═════ Given records

@[simp] theorem State.serveClearFaults_frame (n : Fin 8) :
    (s.serveClearFaults n).pending = s.pending ∧ (s.serveClearFaults n).startUp = s.startUp ∧
    (s.serveClearFaults n).ladder = s.ladder ∧ (s.serveClearFaults n).peerView = s.peerView ∧
    (s.serveClearFaults n).tracker = s.tracker ∧ (s.serveClearFaults n).steering = s.steering ∧
    (s.serveClearFaults n).joint = s.joint ∧ (s.serveClearFaults n).brake = s.brake ∧
    (s.serveClearFaults n).slip = s.slip ∧ (s.serveClearFaults n).levelling = s.levelling ∧
    (s.serveClearFaults n).interlock = s.interlock := by
  unfold State.serveClearFaults; simp

@[simp] theorem State.serveCalibrate_frame (n : Fin 8) :
    (s.serveCalibrate n).pending = s.pending ∧ (s.serveCalibrate n).startUp = s.startUp ∧
    (s.serveCalibrate n).ladder = s.ladder ∧ (s.serveCalibrate n).peerView = s.peerView ∧
    (s.serveCalibrate n).tracker = s.tracker ∧ (s.serveCalibrate n).steering = s.steering ∧
    (s.serveCalibrate n).joint = s.joint ∧ (s.serveCalibrate n).brake = s.brake ∧
    (s.serveCalibrate n).slip = s.slip ∧ (s.serveCalibrate n).interlock = s.interlock ∧
    (s.serveCalibrate n).faults = s.faults := by
  unfold State.serveCalibrate; (repeat' split) <;> simp

@[simp] theorem State.serveCoilSweep_frame (n : Fin 8) :
    (s.serveCoilSweep n).pending = s.pending ∧ (s.serveCoilSweep n).ladder = s.ladder ∧
    (s.serveCoilSweep n).peerView = s.peerView ∧ (s.serveCoilSweep n).tracker = s.tracker ∧
    (s.serveCoilSweep n).joint = s.joint ∧ (s.serveCoilSweep n).slip = s.slip ∧
    (s.serveCoilSweep n).interlock = s.interlock ∧ (s.serveCoilSweep n).faults = s.faults := by
  unfold State.serveCoilSweep; (repeat' split) <;> simp

@[simp] theorem State.serveRestart_frame (n : Fin 8) :
    (s.serveRestart n).pending = s.pending ∧ (s.serveRestart n).startUp = s.startUp ∧
    (s.serveRestart n).ladder = s.ladder ∧ (s.serveRestart n).peerView = s.peerView ∧
    (s.serveRestart n).tracker = s.tracker ∧ (s.serveRestart n).steering = s.steering ∧
    (s.serveRestart n).joint = s.joint ∧ (s.serveRestart n).brake = s.brake ∧ (s.serveRestart n).slip = s.slip ∧
    (s.serveRestart n).levelling = s.levelling ∧ (s.serveRestart n).interlock = s.interlock ∧
    (s.serveRestart n).faults = s.faults := by
  unfold State.serveRestart; (repeat' split) <;> simp

@[simp] theorem State.carry_frame (n : Fin 8) (r : Request) (a : List Byte) :
    (s.carry n r a).pending = s.pending ∧ (s.carry n r a).ladder = s.ladder ∧
    (s.carry n r a).peerView = s.peerView ∧ (s.carry n r a).tracker = s.tracker ∧
    (s.carry n r a).joint = s.joint ∧ (s.carry n r a).slip = s.slip ∧
    (s.carry n r a).interlock = s.interlock := by
  unfold State.carry; (repeat' split) <;> simp

@[simp] theorem State.serve_frame (n : Fin 8) (r : Request) (a : List Byte) :
    (s.serve n r a).pending = s.pending ∧ (s.serve n r a).ladder = s.ladder ∧
    (s.serve n r a).peerView = s.peerView ∧ (s.serve n r a).tracker = s.tracker ∧
    (s.serve n r a).joint = s.joint ∧ (s.serve n r a).slip = s.slip ∧
    (s.serve n r a).interlock = s.interlock := by
  unfold State.serve; (repeat' split) <;> simp

@[simp] theorem State.serveUnknown_frame (n : Fin 8) (c : Nat) :
    (s.serveUnknown n c).pending = s.pending ∧ (s.serveUnknown n c).startUp = s.startUp ∧
    (s.serveUnknown n c).ladder = s.ladder ∧ (s.serveUnknown n c).peerView = s.peerView ∧
    (s.serveUnknown n c).tracker = s.tracker ∧ (s.serveUnknown n c).steering = s.steering ∧
    (s.serveUnknown n c).joint = s.joint ∧ (s.serveUnknown n c).brake = s.brake ∧
    (s.serveUnknown n c).slip = s.slip ∧ (s.serveUnknown n c).levelling = s.levelling ∧
    (s.serveUnknown n c).interlock = s.interlock ∧ (s.serveUnknown n c).faults = s.faults := by
  unfold State.serveUnknown; simp

@[simp] theorem State.servePayload_frame (n : Fin 8) (p : List Byte) :
    (s.servePayload n p).pending = s.pending ∧ (s.servePayload n p).ladder = s.ladder ∧
    (s.servePayload n p).peerView = s.peerView ∧ (s.servePayload n p).tracker = s.tracker ∧
    (s.servePayload n p).joint = s.joint ∧ (s.servePayload n p).slip = s.slip ∧
    (s.servePayload n p).interlock = s.interlock := by
  unfold State.servePayload; (repeat' split) <;> simp

@[simp] theorem State.takeRequest_frame (a : Address) (p : List Byte) :
    (s.takeRequest a p).pending = s.pending ∧ (s.takeRequest a p).ladder = s.ladder ∧
    (s.takeRequest a p).peerView = s.peerView ∧ (s.takeRequest a p).tracker = s.tracker ∧
    (s.takeRequest a p).joint = s.joint ∧ (s.takeRequest a p).slip = s.slip ∧
    (s.takeRequest a p).interlock = s.interlock := by
  unfold State.takeRequest; (repeat' split) <;> simp

@[simp] theorem State.routeRequest_frame (a : Address) (p : List Byte) :
    (s.routeRequest a p).pending = s.pending ∧ (s.routeRequest a p).ladder = s.ladder ∧
    (s.routeRequest a p).peerView = s.peerView ∧ (s.routeRequest a p).tracker = s.tracker ∧
    (s.routeRequest a p).joint = s.joint ∧ (s.routeRequest a p).slip = s.slip ∧
    (s.routeRequest a p).interlock = s.interlock := by
  unfold State.routeRequest; (repeat' split) <;> simp

@[simp] theorem State.route_frame (k : Kind) (a : Address) (p : List Byte) :
    (s.route k a p).pending = s.pending ∧ (s.route k a p).slip = s.slip ∧
    (s.route k a p).interlock = s.interlock := by
  unfold State.route; (repeat' split) <;> simp

@[simp] theorem State.screen_frame (k : Kind) (a : Address) (p : List Byte) :
    (s.screen k a p).pending = s.pending ∧ (s.screen k a p).slip = s.slip ∧
    (s.screen k a p).interlock = s.interlock := by
  unfold State.screen; (repeat' split) <;> simp

@[simp] theorem State.accept_frame (k : Kind) (a : Address) (p : List Byte) :
    (s.accept k a p).pending = s.pending ∧ (s.accept k a p).slip = s.slip ∧
    (s.accept k a p).interlock = s.interlock := by
  unfold State.accept; (repeat' split) <;> simp

@[simp] theorem State.receive_frame (h : RawHead) (p : List Byte) :
    (s.receive h p).pending = s.pending ∧ (s.receive h p).slip = s.slip ∧
    (s.receive h p).interlock = s.interlock := by
  unfold State.receive; (repeat' split) <;> simp

end Sys2Proof.Machine
end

══════════

**Task prompt:**
If a line in the records holds the string "startUp", copy it.

**Reply:**
    (s.serveClearFaults n).pending = s.pending ∧ (s.serveClearFaults n).startUp = s.startUp ∧
    (s.serveCalibrate n).pending = s.pending ∧ (s.serveCalibrate n).startUp = s.startUp ∧
    (s.serveRestart n).pending = s.pending ∧ (s.serveRestart n).startUp = s.startUp ∧
    (s.serveUnknown n c).pending = s.pending ∧ (s.serveUnknown n c).startUp = s.startUp ∧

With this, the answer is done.